Should you find yourself in Belgium next Spring with a few hours to spare, you are well advised to drop in at the Tour of Flanders Museum in Oudenaarde. And whilst deeply engrossed in the Ronde-related vintage bikes, jerseys and ephemera, your attention may be interrupted by spotting a bloke who bears an uncanny resemblance to the great Freddy Maertens.
This is no doppelganger, but the Freddy Maertens; double World Champion, triple Green Jersey winner in the Tour and first across the line in a total of 16 Tour de France stages – eight of them in 1976. The best sprinter of his generation possesses a palmares longer than your arm: 222 professional victories as a professional, a record 54 of them coming in the one season.
All told, not the CV of a man you would expect to see working in a museum in Belgium. A series of ill-advised business ventures and a tenacious taxman swallowed what money Maertens had made during his glittering career. He estimates somewhere between eight and nine million Belgian Francs disappeared from his grasp by the time he retired from the peloton in 1982 – a small fortune.

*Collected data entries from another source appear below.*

-- ==== Sys2Proof/Machine/Num.lean ====
section
/-! DEFINITION. Number formats (R23 to R43, R500): decoding to exact rationals, rounding by RNE and SR, saturation and
underflow, Q codes and their metadata words. NaR is `none`; −0 and +0 are the same value 0. -/

set_option Elab.async false

namespace Sys2Proof.Machine

/-- 2 to an integer power. -/
def pow2 (e : Int) : Rat := if 0 ≤ e then ((2 ^ e.toNat : Nat) : Rat) else mkRat 1 (2 ^ (-e).toNat)

/-- A W format: fraction bits, exponent bits, bias (Table 2.2). -/
structure WFmt where
  p : Nat
  e : Nat
  bias : Nat
  deriving DecidableEq, Repr

def w16 : WFmt := ⟨7, 8, 192⟩
def w24 : WFmt := ⟨15, 8, 192⟩
def w12 : WFmt := ⟨5, 6, 40⟩

/-- The W format of a format code (Table 2.1). -/
def wFmt? (code : Nat) : Option WFmt :=
  match code with
  | 1 => some w16
  | 2 => some w24
  | 3 => some w12
  | _ => none

/-- Bits of an element in memory. -/
def WFmt.width (f : WFmt) : Nat := f.p + f.e + 1

/-- The value of a code (R24): `none` for NaR. -/
def WFmt.value (f : WFmt) (code : Nat) : Option Rat :=
  let s := bit code (f.p + f.e)
  let e := bits code (f.p + f.e - 1) f.p
  let fr := code % 2 ^ f.p
  if e = 0 then if s && decide (fr = 0) then none else some 0
  else
    let m : Rat := ((2 ^ f.p + fr : Nat) : Rat) * pow2 ((e : Int) - f.bias - f.p)
    some (if s then -m else m)

/-- The NaR code (Table 2.2). -/
def WFmt.nar (f : WFmt) : Nat := 2 ^ (f.p + f.e)

/-- The largest magnitude of a format. -/
def WFmt.maxVal (f : WFmt) : Rat := ((2 ^ (f.p + 1) - 1 : Nat) : Rat) * pow2 ((2 ^ f.e - 1 : Nat) - (f.bias : Int) - f.p)

/-- floor(log2 x) of a positive rational. -/
def floorLog2 (x : Rat) : Int :=
  let g : Int := (Nat.log2 x.num.natAbs : Int) - Nat.log2 x.den
  if pow2 g ≤ x then g else g - 1

/-- floor of a non-negative rational. -/
def floorNat (q : Rat) : Nat := q.num.natAbs / q.den

/-- Round to nearest even of a non-negative rational (R29). -/
def rneNat (q : Rat) : Nat :=
  let k := q.num.natAbs / q.den
  let r := q.num.natAbs % q.den
  if 2 * r < q.den then k else if q.den < 2 * r then k + 1 else if k % 2 = 0 then k else k + 1

/-- Stochastic rounding of a non-negative rational with the random word `u` (R30). -/
def srNat (q : Rat) (u : Nat) : Nat :=
  let k := q.num.natAbs / q.den
  let t := q.num.natAbs % q.den * 65536 / q.den
  if 65536 ≤ t + u then k + 1 else k

/-- The rounding in force: RNE, or SR with a random word. -/
inductive Rnd where
  | rne
  | sr (u : Nat)
  deriving DecidableEq, Repr

def Rnd.nat (r : Rnd) (q : Rat) : Nat :=
  match r with
  | .rne => rneNat q
  | .sr u => srNat q u

/-- Rounding of a signed quotient by magnitude (R29, R30). -/
def Rnd.int (r : Rnd) (q : Rat) : Int := if q < 0 then -(r.nat (-q) : Int) else (r.nat q : Int)

/-- A rounded result: code, saturation, underflow (R28). -/
structure Rounded where
  code : Nat
  sat : Bool
  unf : Bool
  deriving DecidableEq, Repr

/-- Rounding of an exact value to a W format (R28 to R30). -/
def WFmt.round (f : WFmt) (r : Rnd) (x : Rat) : Rounded :=
  if x = 0 then ⟨0, false, false⟩
  else
    let neg := decide (x < 0)
    let m := if neg then -x else x
    let e := floorLog2 m
    let k := r.nat (m / pow2 (e - f.p))
    let e' := if k = 2 ^ (f.p + 1) then e + 1 else e
    let fr := if k = 2 ^ (f.p + 1) then 0 else k - 2 ^ f.p
    let sign := if neg then 2 ^ (f.p + f.e) else 0
    if (2 ^ f.e : Nat) ≤ e' + f.bias then ⟨sign + (2 ^ (f.p + f.e) - 1), true, false⟩
    else if e' + f.bias < 1 then ⟨if neg then sign + 1 else 0, false, true⟩
    else ⟨sign + (e' + f.bias).toNat * 2 ^ f.p + fr, false, false⟩

/-- Rounding that keeps NaR (R27, R32). -/
def WFmt.roundOpt (f : WFmt) (r : Rnd) (x : Option Rat) : Rounded :=
  match x with
  | none => ⟨f.nar, false, false⟩
  | some v => f.round r v

/-- The value of a W24 rounding by RNE (R209, R213, R127). -/
def rneW24 (x : Rat) : Rounded := w24.round .rne x

/-- The smallest W16 code not less than x ≥ 0 (R500): +0 for 0, 0x0080 up to 2^−191, 0x7FFF above the largest value. -/
def upW16 (x : Rat) : Nat :=
  if x ≤ 0 then 0
  else if x ≤ pow2 (-191) then 0x0080
  else if w16.maxVal < x then 0x7FFF
  else
    let e := floorLog2 x
    let q := x / pow2 (e - 7)
    let k := floorNat q
    let k' := if (k : Rat) < q then k + 1 else k
    if k' = 256 then (e + 1 + 192).toNat * 128 else (e + 192).toNat * 128 + (k' - 128)

/-- Element `i` of a W array in its bytes (R26): W16 2 bytes, W24 3 bytes, W12 12 bits of the little-endian stream. -/
def WFmt.get (f : WFmt) (bs : List Byte) (i : Nat) : Nat :=
  if f.width = 12 then
    let v := fld bs (3 * (i / 2)) 3
    if i % 2 = 0 then v % 4096 else v / 4096 % 4096
  else fld bs (f.width / 8 * i) (f.width / 8)

/-- Bytes of `n` elements (R26). -/
def WFmt.bytesFor (f : WFmt) (n : Nat) : Nat := (f.width * n + 7) / 8

/-- The number whose bits are the elements in order (R26, R40). -/
def packNat (w : Nat) : List Nat → Nat
  | [] => 0
  | c :: r => c % 2 ^ w + 2 ^ w * packNat w r

/-- Elements packed as a little-endian bit stream of `w` bits each. -/
def packBits (w : Nat) (cs : List Nat) : List Byte := leBytes ((w * cs.length + 7) / 8) (packNat w cs)

def WFmt.pack (f : WFmt) (cs : List Nat) : List Byte := packBits f.width cs

/-! Q formats (R34 to R37). -/

/-- A row metadata word (Table 2.3). -/
structure Meta where
  p2 : Bool
  n : Nat
  zp : Nat
  scale : Nat
  deriving DecidableEq, Repr

def Meta.ofNat (v : Nat) : Meta := { p2 := bit v 31, n := bits v 26 24 + 1, zp := bits v 23 16, scale := bits v 15 0 }

/-- The word the device writes: reserved bits 0, ZP 0 and SCALE[15:8] 0 in the fall-back. -/
def Meta.toNat (m : Meta) : Nat :=
  b2n m.p2 * 2 ^ 31 + (m.n - 1) * 2 ^ 24 + (if m.p2 then m.scale % 256 else m.zp * 65536 + m.scale)

/-- The first two conditions of R35 do not hold: SCALE not negative, z in range. -/
def Meta.ok (m : Meta) : Bool := m.p2 || (decide (m.scale < 0x8000) && decide (m.zp < 2 ^ m.n))

/-- The code of value zero: z, or 2^(n−1) under the fall-back. -/
def Meta.zero (m : Meta) : Nat := if m.p2 then 2 ^ (m.n - 1) else m.zp

/-- The unit of a code: SCALE, or 2^k (R34). -/
def Meta.unit (m : Meta) : Rat := if m.p2 then pow2 (sx 8 m.scale) else (w16.value m.scale).getD 0

/-- The value of a code (R34). -/
def Meta.value (m : Meta) (c : Nat) : Rat := m.unit * (((c : Int) - (m.zero : Int) : Int) : Rat)

/-- Conversion of an exact value to a Q code (R36): the rounded quotient and the clamped code. -/
def Meta.encode (m : Meta) (r : Rnd) (v : Rat) : Int × Nat :=
  let q : Int := if m.unit = 0 then 0 else r.int (v / m.unit)
  let c := q + (m.zero : Int)
  (q, if c < 0 then 0 else if (2 ^ m.n : Nat) ≤ c then 2 ^ m.n - 1 else c.toNat)

/-- The code before the clamp lies outside [0, 2^n − 1] (R55). -/
def Meta.clamps (m : Meta) (q : Int) : Bool :=
  let c := q + (m.zero : Int)
  decide (c < 0) || decide (((2 ^ m.n : Nat) : Int) ≤ c)

/-- Width n of a Q format code 0x10 to 0x1F, and whether it is the fall-back variant (Table 2.1). -/
def qFmt? (code : Nat) : Option (Nat × Bool) :=
  if 0x10 ≤ code ∧ code ≤ 0x17 then some (code - 0x0F, false)
  else if 0x18 ≤ code ∧ code ≤ 0x1F then some (code - 0x17, true)
  else none

/-- Code `j` of a packed activation row of width n (R40): bits [nj + n − 1 : nj] of the stream. -/
def qGet (n : Nat) (bs : List Byte) (j : Nat) : Nat :=
  fld bs (n * j / 8) 2 / 2 ^ (n * j % 8) % 2 ^ n

/-! Accumulators (R41, R42). -/

/-- Limbs and unit exponent of an accumulator class code (Tables 2.4, 5.1): A48, A192, A576. -/
def clsLimbs (c : Nat) : Nat := if c < 0x10 then 1 else if c < 0x20 then 3 else 9
def clsBits (c : Nat) : Nat := if c < 0x10 then 48 else if c < 0x20 then 192 else 576
def clsUnit (c : Nat) : Rat := if c < 0x10 then 1 else if c < 0x20 then pow2 (-88) else pow2 (-396)

/-- Elements (rows, columns) of a class's tile (Table 5.1). -/
def clsShape (c : Nat) : Nat × Nat :=
  match c with
  | 0x00 => (64, 64)
  | 0x01 => (64, 32)
  | 0x02 => (32, 32)
  | 0x21 => (32, 16)
  | _ => (32, 32)

/-- The capacity limit nearest an integer outside the format's capacity, or the integer itself (Table 2.4). -/
def capacity (b : Nat) (v : Int) : Int :=
  let hi : Int := (2 ^ (b - 1) : Nat) - 1
  let lo : Int := -((2 ^ (b - 1) : Nat) : Int)
  if hi < v then hi else if v < lo then lo else v

/-- One term added to an element (R42, R115): an element with its overflow flag set does not change; a term that takes it
outside the capacity leaves the nearest limit with the flag set. -/
def Elem.add (e : Elem) (b : Nat) (t : Int) (tn tovf : Bool) : Elem :=
  if e.ovf then { e with nar := e.nar || tn }
  else if tovf then
    { val := if t < 0 then -((2 ^ (b - 1) : Nat) : Int) else (2 ^ (b - 1) : Nat) - 1, nar := e.nar || tn, ovf := true }
  else
    let v := e.val + t
    { val := capacity b v, nar := e.nar || tn, ovf := decide (capacity b v ≠ v) }

/-- An element retires as NaR, as the largest value of its sign, or as its value times the unit (R42, R126). -/
def Elem.retire (e : Elem) (f : WFmt) (r : Rnd) (unit : Rat) : Rounded :=
  if e.nar then ⟨f.nar, false, false⟩
  else if e.ovf then ⟨(if e.val < 0 then 2 ^ (f.p + f.e) else 0) + (2 ^ (f.p + f.e) - 1), true, false⟩
  else f.round r ((e.val : Rat) * unit)

end Sys2Proof.Machine
end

But Maertens is not bitter. What happened, happened, he says. Nothing can change it now, so why get angry? He enjoys his work and is a fine host of a museum dedicated to one of the few races he never won (second in 1973 to Eric Leman was the closest Maertens got). You can even book a guided tour of the exhibition with Freddy himself as group guide: an honour indeed.

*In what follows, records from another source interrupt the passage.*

-- ==== Sys2Proof/Machine/Stats.lean ====
section
/-! DEFINITION. The statistics table and step records (R218 to R221), scale trackers (R66 to R74), persistent regions (R222),
the replay override table (R226). -/

set_option Elab.async false

namespace Sys2Proof.Machine

/-! Square roots, exactly rounded. -/

/-- floor of the square root, from bit `b` down. -/
def isqrtAux : Nat → Nat → Nat → Nat
  | 0, r, n => if (r + 1) * (r + 1) ≤ n then r + 1 else r
  | b + 1, r, n =>
    let q := r + 2 ^ (b + 1)
    if q * q ≤ n then isqrtAux b q n else isqrtAux b r n

def isqrt (n : Nat) : Nat := isqrtAux (Nat.log2 n / 2 + 1) 0 n

/-- RNE of the square root of a non-negative rational (R29). -/
def rneSqrtNat (y : Rat) : Nat :=
  let n := isqrt (floorNat y)
  let t : Rat := (((2 * n + 1) * (2 * n + 1) : Nat) : Rat)
  if 4 * y < t then n else if t < 4 * y then n + 1 else if n % 2 = 0 then n else n + 1

/-- RNE of √x to a W format (R29, R28), x ≥ 0. -/
def WFmt.roundSqrt (f : WFmt) (x : Rat) : Rounded :=
  if x ≤ 0 then ⟨0, false, false⟩
  else
    let e := floorLog2 x / 2
    let k := rneSqrtNat (x / pow2 (2 * (e - f.p)))
    f.round .rne ((k : Rat) * pow2 (e - f.p))

/-! Fields of records in memory, by the services. -/

/-- The half of the table for a step, and the address of its step record and of an entry (R218). -/
def stepHalf (step : BitVec 40) : Nat := step.toNat % 2
def recAddr (c : Ctx) (h : Nat) : Nat := blkStat c.block + 64 * h
def entAddr (c : Ctx) (h k : Nat) : Nat := blkStat c.block + 128 + (h * blkNent c.block + k) * 512

/-- Limit of an exact sum: 640 bits (R218). -/
def sumMax : Nat := 2 ^ 639 - 1

/-- Offsets and sizes of the integer fields of an entry, in the order of Contrib.ints, and offsets of the sums (Table 9.4). -/
def entInts : List (Nat × Nat) := [(8, 8), (16, 4), (20, 4), (24, 4), (28, 4), (32, 4), (36, 4), (40, 8), (48, 4)]
def entSums : List Nat := [64, 144, 224, 304, 384]

/-- A contribution added to the 512 bytes of an entry (R219). -/
def addEntry (b : List Byte) (k : Contrib) : List Byte :=
  let b1 := setFld b 2 2 (max (fld b 2 2) k.rmax.toNat)
  let b2 := (entInts.zip k.ints).foldl (fun b p =>
    setFld b p.1.1 p.1.2 (min (2 ^ (8 * p.1.2) - 1) (fld b p.1.1 p.1.2 + p.2))) b1
  let ovr := (entSums.zip k.sums).any fun p => decide (sumMax < fld b p.1 80 + p.2)
  let b3 := (entSums.zip k.sums).foldl (fun b p => setFld b p.1 80 (min sumMax (fld b p.1 80 + p.2))) b2
  setFld b3 0 2 (fld b 0 2 ||| k.eflg.toNat ||| (if ovr then 4 else 0))

/-- The near-memory add of R219, into the half of step `step`; a key at or above NENT counts in DROP. -/
def State.addContrib (s : State) (c : Ctx) (step : BitVec 40) (k : Contrib) : Except Fail State :=
  let h := stepHalf step
  let key := k.stream.toNat % 65536
  if blkNent c.block ≤ key then
    match s.readVal (.service c) (recAddr c h + 24) 4 with
    | .error f => .error f
    | .ok v => s.write (.service c) (recAddr c h + 24) (leBytes 4 (min (2 ^ 32 - 1) (v + 1)))
  else
    match s.read (.service c) (entAddr c h key) 512 with
    | .error f => .error f
    | .ok b =>
      match s.write (.service c) (entAddr c h key) (addEntry b k) with
      | .error f => .error f
      | .ok t => .ok (t.countAtomic (.service c) (entAddr c h key))

/-- Every entry of half `h` and its record's DROP field cleared (R220). -/
def State.clearHalf (s : State) (c : Ctx) (h : Nat) : Except Fail State := do
  let s1 ← (List.range (blkNent c.block)).foldlM (fun (t : State) k => t.write (.service c) (entAddr c h k) (zeros 512)) s
  s1.write (.service c) (recAddr c h + 24) (zeros 4)

/-- The rounded fields of one entry (R220): nothing where EFLG is 0. -/
def finEntry (step : BitVec 40) (b : List Byte) : Option (List Byte) :=
  if fld b 0 2 = 0 then none
  else
    let u := pow2 (-412)
    let v := fun o => ((fld b o 80 : Nat) : Rat) * u
    let b1 := setFld b 464 5 step.toNat
    let b2 := setFld b1 472 3 (w24.roundSqrt (v 224)).code
    let b3 := setFld b2 475 3 (w24.roundSqrt (v 304)).code
    let b4 := setFld b3 478 3 (w24.roundSqrt (v 384)).code
    some (setFld b4 481 3 (if fld b 64 80 = 0 then 0 else (rneW24 (v 144 / v 64)).code))

/-- Finalisation of half s mod 2 (R220 step 1). -/
def State.finEntries (s : State) (c : Ctx) (step : BitVec 40) : List Nat → Except Fail State
  | [] => .ok s
  | k :: r =>
    let a := entAddr c (stepHalf step) k
    match s.read (.service c) a 512 with
    | .error f => .error f
    | .ok b =>
      match finEntry step b with
      | none => s.finEntries c step r
      | some b' =>
        match s.write (.service c) a b' with
        | .error f => .error f
        | .ok s1 => s1.finEntries c step r

/-- Flags of a code in a step record's count. -/
def StepRec.nflags (r : StepRec) (code : BitVec 16) : Nat := (r.flags.filter fun f => decide (f.code = code)).length

/-- The step record of Table 9.5 (R221), DROP kept as the memory holds it. -/
def State.stepRecord (s : State) (c : Ctx) (r : StepRec) (fin : Nat) (ecode : BitVec 16) : Except Fail State :=
  let a := recAddr c (stepHalf r.step)
  let drop := match s.readVal (.service c) (a + 24) 4 with
    | .ok v => v
    | .error _ => 0
  let b := leBytes 5 r.step.toNat ++ leBytes 1 r.att ++ leBytes 1 fin ++ zeros 1 ++ leBytes 4 (r.nflags eScaleMiss)
    ++ leBytes 4 (r.nflags eOutlOvf) ++ leBytes 4 (r.nflags eWidthRefused) ++ leBytes 4 r.nue ++ leBytes 4 drop
    ++ leBytes 2 ecode.toNat ++ zeros 2 ++ leBytes 6 r.ueAddr.toNat ++ zeros 26
  s.write (.service c) a b

/-! Trackers. -/

/-- PRED recomputed from HIST (R67). -/
def trkPred (b : List Byte) : Nat :=
  let n := min 16 (fld b 38 1)
  let m := ((List.range n).map fun i => fld b (2 * i) 2).foldl max 0
  upW16 ((w16.value (fld b 34 2)).getD 0 * (w16.value m).getD 0)

/-- The push of R74 at commit. -/
def trkPush (step : BitVec 40) (b : List Byte) : List Byte :=
  let b1 := leBytes 2 (fld b 36 2) ++ (b.take 30) ++ b.drop 32
  let b2 := setFld b1 38 1 (min 16 (fld b 38 1 + 1))
  let b3 := setFld b2 40 5 step.toNat
  let b4 := setFld b3 32 2 (trkPred b3)
  setFld (setFld b4 36 2 0) 39 1 (fld b 39 1 % 2)

/-- The just-in-time update of R74 before a replay. -/
def trkJit (b : List Byte) : List Byte :=
  setFld (setFld (setFld b 32 2 (fld b 36 2)) 36 2 0) 39 1 (fld b 39 1 ||| 4)

def trkUsed (b : List Byte) : Bool := bit (fld b 39 1) 3
def trkMiss (b : List Byte) : Bool := bit (fld b 39 1) 1

/-- PENDMAX < PRED / 256 (R71). -/
def trkLow (b : List Byte) : Bool :=
  decide ((w16.value (fld b 36 2)).getD 0 < (w16.value (fld b 32 2)).getD 0 / 256)

/-- MISS set and MISSES raised (R70, R71). -/
def trkMissed (b : List Byte) : List Byte :=
  setFld (setFld b 39 1 (fld b 39 1 ||| 2)) 48 4 (min (2 ^ 32 - 1) (fld b 48 4 + 1))

/-- Every listed tracker record rewritten by `f` where it answers one. -/
def State.mapTrackers (s : State) (c : Ctx) (f : List Byte → Option (List Byte)) : List Addr → Except Fail State
  | [] => .ok s
  | a :: r =>
    match s.read (.service c) a.toNat 64 with
    | .error e => .error e
    | .ok b =>
      match f b with
      | none => s.mapTrackers c f r
      | some b' =>
        match s.write (.service c) a.toNat b' with
        | .error e => .error e
        | .ok s1 => s1.mapTrackers c f r

/-- The listed trackers that are used and low (R71). -/
def State.lowTrackers (s : State) (c : Ctx) : List Addr → Except Fail (List Addr)
  | [] => .ok []
  | a :: r =>
    match s.read (.service c) a.toNat 64 with
    | .error e => .error e
    | .ok b =>
      match s.lowTrackers c r with
      | .error e => .error e
      | .ok l => .ok (if trkUsed b && trkLow b then a :: l else l)

/-! Persistent regions (R222, R504). -/

/-- Byte `a`, in whichever view, lies in a persistent region of the context. -/
def State.persistent (s : State) (c : Ctx) (a : Nat) : Bool :=
  let phys := fun (x : Nat) => if isWindow x then windowMap c.cords (s.ilv c.slot) (x - 0x040000000000) else some x
  match phys a with
  | none => false
  | some p =>
    (List.range (blkNpreg c.block)).any fun i =>
      let r := blkPreg c.block i
      let inDirect := fun (x : Nat) => decide (r.1 ≤ x ∧ x < r.1 + r.2)
      inDirect p || inDirect a ||
        (isWindow r.1 &&
          match s.place p with
          | .stack k =>
            match rank c.cords k with
            | some i =>
              let o := p % 2 ^ 37
              let x := if s.ilv c.slot then (o / 2 ^ 21 * c.cords.length + i) * 2 ^ 21 + o % 2 ^ 21 else i * 2 ^ 37 + o
              inDirect (0x040000000000 + x)
            | none => false
          | _ => false)

/-! The replay override table (R225, R226). -/

/-- Overrides in force for a TAG: bit 0 CAP63, bit 1 FORCE_P2. -/
abbrev Overrides := List (Nat × Nat)

/-- The hearths of a context's partition. -/
def Ctx.hearths (c : Ctx) : List Nat := c.cords.flatMap fun k => (List.range 144).map fun i => 144 * k + i

/-- The override entries of one hearth page cleared (R226). -/
def State.clearOverrides (s : State) (c : Ctx) : State :=
  c.hearths.foldl (fun t g =>
    let pg := hearthPage g 0
    let p := t.page pg
    t.setPage pg { p with cfg := p.cfg.filter fun x => !decide (0x900 ≤ x.1 ∧ x.1 < 0xB00) && !decide (x.1 = 0x820) }) s

/-- The override table written on every hearth of a partition: flagged TAGs in ascending order, the 64 lowest and ALL beyond 64
(R226). Entries whose TAG has no override are written valid with none. -/
def State.writeOverrides (s : State) (c : Ctx) (o : Overrides) : State :=
  let all := if 64 < o.length then 2 ^ 31 else 0
  let union := o.foldl (fun u p => u ||| p.2) 0
  let cfg0 : SMap Word := (o.take 64).zipIdx.foldl (fun m x =>
    SMap.put (SMap.put m 0 (0x900 + 8 * x.2) (BitVec.ofNat 32 x.1.1)) 0 (0x904 + 8 * x.2)
      (BitVec.ofNat 32 (2 ^ 31 + x.1.2))) []
  let cfg := SMap.put cfg0 0 0x820 (BitVec.ofNat 32 (all + union))
  let s0 := s.clearOverrides c
  c.hearths.foldl (fun t g =>
    let pg := hearthPage g 0
    let p := t.page pg
    t.setPage pg { p with cfg := cfg.foldl (fun m x => SMap.insert m x.1 x.2) p.cfg }) s0

/-- The overrides that a CVE descriptor of hearth `g` takes (R226, R75). -/
def State.overridesOf (s : State) (g : Nat) (tag : BitVec 32) : Nat :=
  let pg := hearthPage g 0
  let ctl := (s.cfg pg 0x820 0).toNat
  if bit ctl 31 then ctl % 4
  else
    match (List.range 64).find? fun n =>
        (s.cfg pg (0x904 + 8 * n) 0).getLsbD 31 && decide (s.cfg pg (0x900 + 8 * n) 0 = tag) with
    | some n => (s.cfg pg (0x904 + 8 * n) 0).toNat % 4
    | none => 0

end Sys2Proof.Machine
end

And while one of the all-time greats is showing you round, ponder this: As Mark Cavendish, with 15 Tour stages in the bag over three years, opens his account at the Vuelta, consider Maertens’ Spanish achievements in 1977. Out of 19 stages that year, the Belgian crossed the line first 13 times. Not surprisingly, the points classification and overall also went his way.
If, as most sprinters concede, Cavendish is unbeatable on his day, what does that make Maertens?